▸ **Data for review**:
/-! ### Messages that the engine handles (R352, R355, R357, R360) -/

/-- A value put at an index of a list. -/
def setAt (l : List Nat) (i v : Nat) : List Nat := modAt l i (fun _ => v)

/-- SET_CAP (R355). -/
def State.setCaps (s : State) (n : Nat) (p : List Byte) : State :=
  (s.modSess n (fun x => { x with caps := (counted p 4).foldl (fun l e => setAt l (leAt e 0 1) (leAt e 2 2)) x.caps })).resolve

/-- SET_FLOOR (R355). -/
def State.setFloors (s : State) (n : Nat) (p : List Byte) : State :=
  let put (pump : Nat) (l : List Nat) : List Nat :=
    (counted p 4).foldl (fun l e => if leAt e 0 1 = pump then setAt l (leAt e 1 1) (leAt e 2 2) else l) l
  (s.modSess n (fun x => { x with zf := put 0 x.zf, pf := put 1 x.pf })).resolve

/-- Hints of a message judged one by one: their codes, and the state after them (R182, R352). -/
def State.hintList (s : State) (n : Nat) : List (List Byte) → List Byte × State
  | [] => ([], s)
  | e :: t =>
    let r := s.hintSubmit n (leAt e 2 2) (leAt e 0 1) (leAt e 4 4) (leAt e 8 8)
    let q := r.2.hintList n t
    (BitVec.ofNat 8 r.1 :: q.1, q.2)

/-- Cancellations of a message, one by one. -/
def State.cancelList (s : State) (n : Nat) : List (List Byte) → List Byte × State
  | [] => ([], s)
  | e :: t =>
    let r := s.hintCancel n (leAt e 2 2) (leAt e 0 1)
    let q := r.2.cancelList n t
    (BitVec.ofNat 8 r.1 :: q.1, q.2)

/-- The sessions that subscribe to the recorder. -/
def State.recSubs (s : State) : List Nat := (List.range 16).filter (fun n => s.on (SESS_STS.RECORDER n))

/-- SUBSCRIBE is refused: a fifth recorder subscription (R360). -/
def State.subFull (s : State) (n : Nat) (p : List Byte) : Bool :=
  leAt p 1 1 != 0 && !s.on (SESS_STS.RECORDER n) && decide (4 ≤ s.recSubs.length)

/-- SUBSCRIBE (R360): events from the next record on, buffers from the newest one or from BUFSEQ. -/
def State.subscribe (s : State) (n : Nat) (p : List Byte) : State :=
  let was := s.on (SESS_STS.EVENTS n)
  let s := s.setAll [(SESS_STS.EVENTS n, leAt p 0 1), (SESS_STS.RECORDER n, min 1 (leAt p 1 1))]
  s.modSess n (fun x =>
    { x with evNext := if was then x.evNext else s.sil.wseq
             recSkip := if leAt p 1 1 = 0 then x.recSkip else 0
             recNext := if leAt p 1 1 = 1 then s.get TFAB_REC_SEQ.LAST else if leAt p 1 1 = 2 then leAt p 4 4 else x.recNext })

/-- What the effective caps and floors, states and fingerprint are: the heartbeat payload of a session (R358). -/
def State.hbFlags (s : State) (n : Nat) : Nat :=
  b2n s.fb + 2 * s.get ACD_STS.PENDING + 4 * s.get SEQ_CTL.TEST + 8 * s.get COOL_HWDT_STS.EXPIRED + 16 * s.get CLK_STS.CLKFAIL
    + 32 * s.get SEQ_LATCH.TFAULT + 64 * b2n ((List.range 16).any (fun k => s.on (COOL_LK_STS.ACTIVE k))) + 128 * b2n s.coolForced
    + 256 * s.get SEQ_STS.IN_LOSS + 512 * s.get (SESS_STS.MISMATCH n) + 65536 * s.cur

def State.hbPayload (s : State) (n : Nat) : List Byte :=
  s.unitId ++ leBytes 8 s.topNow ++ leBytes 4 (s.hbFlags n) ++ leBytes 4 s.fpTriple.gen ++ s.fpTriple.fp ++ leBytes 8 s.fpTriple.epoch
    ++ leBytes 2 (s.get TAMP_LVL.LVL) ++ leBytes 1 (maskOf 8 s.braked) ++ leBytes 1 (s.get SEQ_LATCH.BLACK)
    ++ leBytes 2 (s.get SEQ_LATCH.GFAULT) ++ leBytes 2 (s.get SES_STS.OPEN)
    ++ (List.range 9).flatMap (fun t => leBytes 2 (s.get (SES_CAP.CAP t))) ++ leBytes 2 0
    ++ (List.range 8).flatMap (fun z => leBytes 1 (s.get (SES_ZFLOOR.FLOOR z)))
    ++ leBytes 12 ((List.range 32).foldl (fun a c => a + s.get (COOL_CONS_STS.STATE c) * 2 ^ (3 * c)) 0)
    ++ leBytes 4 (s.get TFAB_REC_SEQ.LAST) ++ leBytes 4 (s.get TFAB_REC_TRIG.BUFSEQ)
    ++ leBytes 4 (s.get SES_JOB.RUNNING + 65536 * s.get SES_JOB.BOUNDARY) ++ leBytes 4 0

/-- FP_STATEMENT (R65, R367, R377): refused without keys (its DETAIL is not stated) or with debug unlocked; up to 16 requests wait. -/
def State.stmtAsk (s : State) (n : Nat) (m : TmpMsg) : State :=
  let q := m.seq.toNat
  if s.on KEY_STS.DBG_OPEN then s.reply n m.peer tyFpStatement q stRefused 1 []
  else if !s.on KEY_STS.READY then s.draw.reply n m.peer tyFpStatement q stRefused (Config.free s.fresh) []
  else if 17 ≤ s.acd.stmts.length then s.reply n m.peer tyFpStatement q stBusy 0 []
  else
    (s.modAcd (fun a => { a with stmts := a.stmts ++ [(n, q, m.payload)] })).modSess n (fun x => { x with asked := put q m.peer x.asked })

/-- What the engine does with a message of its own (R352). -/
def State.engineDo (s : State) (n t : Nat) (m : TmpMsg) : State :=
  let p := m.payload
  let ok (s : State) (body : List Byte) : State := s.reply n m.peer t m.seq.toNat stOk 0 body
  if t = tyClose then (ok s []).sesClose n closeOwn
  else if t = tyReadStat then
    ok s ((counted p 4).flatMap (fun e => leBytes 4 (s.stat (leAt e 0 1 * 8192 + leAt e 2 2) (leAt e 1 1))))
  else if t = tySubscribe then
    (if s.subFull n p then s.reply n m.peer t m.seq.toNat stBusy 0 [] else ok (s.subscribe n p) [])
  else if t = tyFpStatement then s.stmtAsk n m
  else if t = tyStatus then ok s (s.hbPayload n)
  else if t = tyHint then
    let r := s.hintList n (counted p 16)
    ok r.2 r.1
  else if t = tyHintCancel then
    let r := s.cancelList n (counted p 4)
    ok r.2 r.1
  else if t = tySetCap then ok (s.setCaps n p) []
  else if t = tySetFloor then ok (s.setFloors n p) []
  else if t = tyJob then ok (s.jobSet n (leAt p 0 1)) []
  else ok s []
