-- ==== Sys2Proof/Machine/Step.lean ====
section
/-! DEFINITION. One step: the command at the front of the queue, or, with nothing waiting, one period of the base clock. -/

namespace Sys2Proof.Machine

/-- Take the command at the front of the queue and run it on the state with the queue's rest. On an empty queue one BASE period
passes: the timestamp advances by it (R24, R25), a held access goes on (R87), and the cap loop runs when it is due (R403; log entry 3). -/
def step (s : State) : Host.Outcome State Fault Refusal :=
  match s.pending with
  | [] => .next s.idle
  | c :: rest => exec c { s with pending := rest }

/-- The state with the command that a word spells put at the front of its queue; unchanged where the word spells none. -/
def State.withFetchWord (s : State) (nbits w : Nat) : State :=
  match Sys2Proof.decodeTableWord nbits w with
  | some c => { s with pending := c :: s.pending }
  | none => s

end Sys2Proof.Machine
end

▸ **Work required**: Word for word, copy the listing above in its entirety.

▸ **Response to this exercise**:
/-! ### Messages that the engine handles (R352, R355, R357, R360) -/

/-- A value put at an index of a list. -/
def setAt (l : List Nat) (i v : Nat) : List Nat := modAt l i (fun _ => v)

/-- SET_CAP (R355). -/
def State.setCaps (s : State) (n : Nat) (p : List Byte) : State :=
  (s.modSess n (fun x => { x with caps := (counted p 4).foldl (fun l e => setAt l (leAt e 0 1) (leAt e 2 2)) x.caps })).resolve

/-- SET_FLOOR (R355). -/
def State.setFloors (s : State) (n : Nat) (p : List Byte) : State :=
  let put (pump : Nat) (l : List Nat) : List Nat :=
    (counted p 4).foldl (fun l e => if leAt e 0 1 = pump then setAt l (leAt e 1 1) (leAt e 2 2) else l) l
  (s.modSess n (fun x => { x with zf := put 0 x.zf, pf := put 1 x.pf })).resolve

/-- Hints of a message judged one by one: their codes, and the state after them (R182, R352). -/
def State.hintList (s : State) (n : Nat) : List (List Byte) → List Byte × State
  | [] => ([], s)
  | e :: t =>
    let r := s.hintSubmit n (leAt e 2 2) (leAt e 0 1) (leAt e 4 4) (leAt e 8 8)
    let q := r.2.hintList n t
    (BitVec.ofNat 8 r.1 :: q.1, q.2)

/-- Cancellations of a message, one by one. -/
def State.cancelList (s : State) (n : Nat) : List (List Byte) → List Byte × State
  | [] => ([], s)
  | e :: t =>
    let r := s.hintCancel n (leAt e 2 2) (leAt e 0 1)
    let q := r.2.cancelList n t
    (BitVec.ofNat 8 r.1 :: q.1, q.2)

/-- The sessions that subscribe to the recorder. -/
def State.recSubs (s : State) : List Nat := (List.range 16).filter (fun n => s.on (SESS_STS.RECORDER n))

/-- SUBSCRIBE is refused: a fifth recorder subscription (R360). -/
def State.subFull (s : State) (n : Nat) (p : List Byte) : Bool :=
  leAt p 1 1 != 0 && !s.on (SESS_STS.RECORDER n) && decide (4 ≤ s.recSubs.length)

/-- SUBSCRIBE (R360): events from the next record on, buffers from the newest one or from BUFSEQ. -/
def State.subscribe (s : State) (n : Nat) (p : List Byte) : State :=
  let was := s.on (SESS_STS.EVENTS n)
  let s := s.setAll [(SESS_STS.EVENTS n, leAt p 0 1), (SESS_STS.RECORDER n, min 1 (leAt p 1 1))]
  s.modSess n (fun x =>
    { x with evNext := if was then x.evNext else s.sil.wseq
             recSkip := if leAt p 1 1 = 0 then x.recSkip else 0
             recNext := if leAt p 1 1 = 1 then s.get TFAB_REC_SEQ.LAST else if leAt p 1 1 = 2 then leAt p 4 4 else x.recNext })

/-- What the effective caps and floors, states and fingerprint are: the heartbeat payload of a session (R358). -/
def State.hbFlags (s : State) (n : Nat) : Nat :=
  b2n s.fb + 2 * s.get ACD_STS.PENDING + 4 * s.get SEQ_CTL.TEST + 8 * s.get COOL_HWDT_STS.EXPIRED + 16 * s.get CLK_STS.CLKFAIL
    + 32 * s.get SEQ_LATCH.TFAULT + 64 * b2n ((List.range 16).any (fun k => s.on (COOL_LK_STS.ACTIVE k))) + 128 * b2n s.coolForced
    + 256 * s.get SEQ_STS.IN_LOSS + 512 * s.get (SESS_STS.MISMATCH n) + 65536 * s.cur

def State.hbPayload (s : State) (n : Nat) : List Byte :=
  s.unitId ++ leBytes 8 s.topNow ++ leBytes 4 (s.hbFlags n) ++ leBytes 4 s.fpTriple.gen ++ s.fpTriple.fp ++ leBytes 8 s.fpTriple.epoch
    ++ leBytes 2 (s.get TAMP_LVL.LVL) ++ leBytes 1 (maskOf 8 s.braked) ++ leBytes 1 (s.get SEQ_LATCH.BLACK)
    ++ leBytes 2 (s.get SEQ_LATCH.GFAULT) ++ leBytes 2 (s.get SES_STS.OPEN)
    ++ (List.range 9).flatMap (fun t => leBytes 2 (s.get (SES_CAP.CAP t))) ++ leBytes 2 0
    ++ (List.range 8).flatMap (fun z => leBytes 1 (s.get (SES_ZFLOOR.FLOOR z)))
    ++ leBytes 12 ((List.range 32).foldl (fun a c => a + s.get (COOL_CONS_STS.STATE c) * 2 ^ (3 * c)) 0)
    ++ leBytes 4 (s.get TFAB_REC_SEQ.LAST) ++ leBytes 4 (s.get TFAB_REC_TRIG.BUFSEQ)
    ++ leBytes 4 (s.get SES_JOB.RUNNING + 65536 * s.get SES_JOB.BOUNDARY) ++ leBytes 4 0

/-- FP_STATEMENT (R65, R367, R377): refused without keys (its DETAIL is not stated) or with debug unlocked; up to 16 requests wait. -/
def State.stmtAsk (s : State) (n : Nat) (m : TmpMsg) : State :=
  let q := m.seq.toNat
  if s.on KEY_STS.DBG_OPEN then s.reply n m.peer tyFpStatement q stRefused 1 []
  else if !s.on KEY_STS.READY then s.draw.reply n m.peer tyFpStatement q stRefused (Config.free s.fresh) []
  else if 17 ≤ s.acd.stmts.length then s.reply n m.peer tyFpStatement q stBusy 0 []
  else
    (s.modAcd (fun a => { a with stmts := a.stmts ++ [(n, q, m.payload)] })).modSess n (fun x => { x with asked := put q m.peer x.asked })

/-- What the engine does with a message of its own (R352). -/
def State.engineDo (s : State) (n t : Nat) (m : TmpMsg) : State :=
  let p := m.payload
  let ok (s : State) (body : List Byte) : State := s.reply n m.peer t m.seq.toNat stOk 0 body
  if t = tyClose then (ok s []).sesClose n closeOwn
  else if t = tyReadStat then
    ok s ((counted p 4).flatMap (fun e => leBytes 4 (s.stat (leAt e 0 1 * 8192 + leAt e 2 2) (leAt e 1 1))))
  else if t = tySubscribe then
    (if s.subFull n p then s.reply n m.peer t m.seq.toNat stBusy 0 [] else ok (s.subscribe n p) [])
  else if t = tyFpStatement then s.stmtAsk n m
  else if t = tyStatus then ok s (s.hbPayload n)
  else if t = tyHint then
    let r := s.hintList n (counted p 16)
    ok r.2 r.1
  else if t = tyHintCancel then
    let r := s.cancelList n (counted p 4)
    ok r.2 r.1
  else if t = tySetCap then ok (s.setCaps n p) []
  else if t = tySetFloor then ok (s.setFloors n p) []
  else if t = tyJob then ok (s.jobSet n (leAt p 0 1)) []
  else ok s []
-- ==== Sys2Proof/Machine/Step.lean ====
section
/-! DEFINITION. One step: the command at the front of the queue, or, with nothing waiting, one period of the base clock. -/

namespace Sys2Proof.Machine

/-- Take the command at the front of the queue and run it on the state with the queue's rest. On an empty queue one BASE period
passes: the timestamp advances by it (R24, R25), a held access goes on (R87), and the cap loop runs when it is due (R403; log entry 3). -/
def step (s : State) : Host.Outcome State Fault Refusal :=
  match s.pending with
  | [] => .next s.idle
  | c :: rest => exec c { s with pending := rest }

/-- The state with the command that a word spells put at the front of its queue; unchanged where the word spells none. -/
def State.withFetchWord (s : State) (nbits w : Nat) : State :=
  match Sys2Proof.decodeTableWord nbits w with
  | some c => { s with pending := c :: s.pending }
  | none => s

end Sys2Proof.Machine
end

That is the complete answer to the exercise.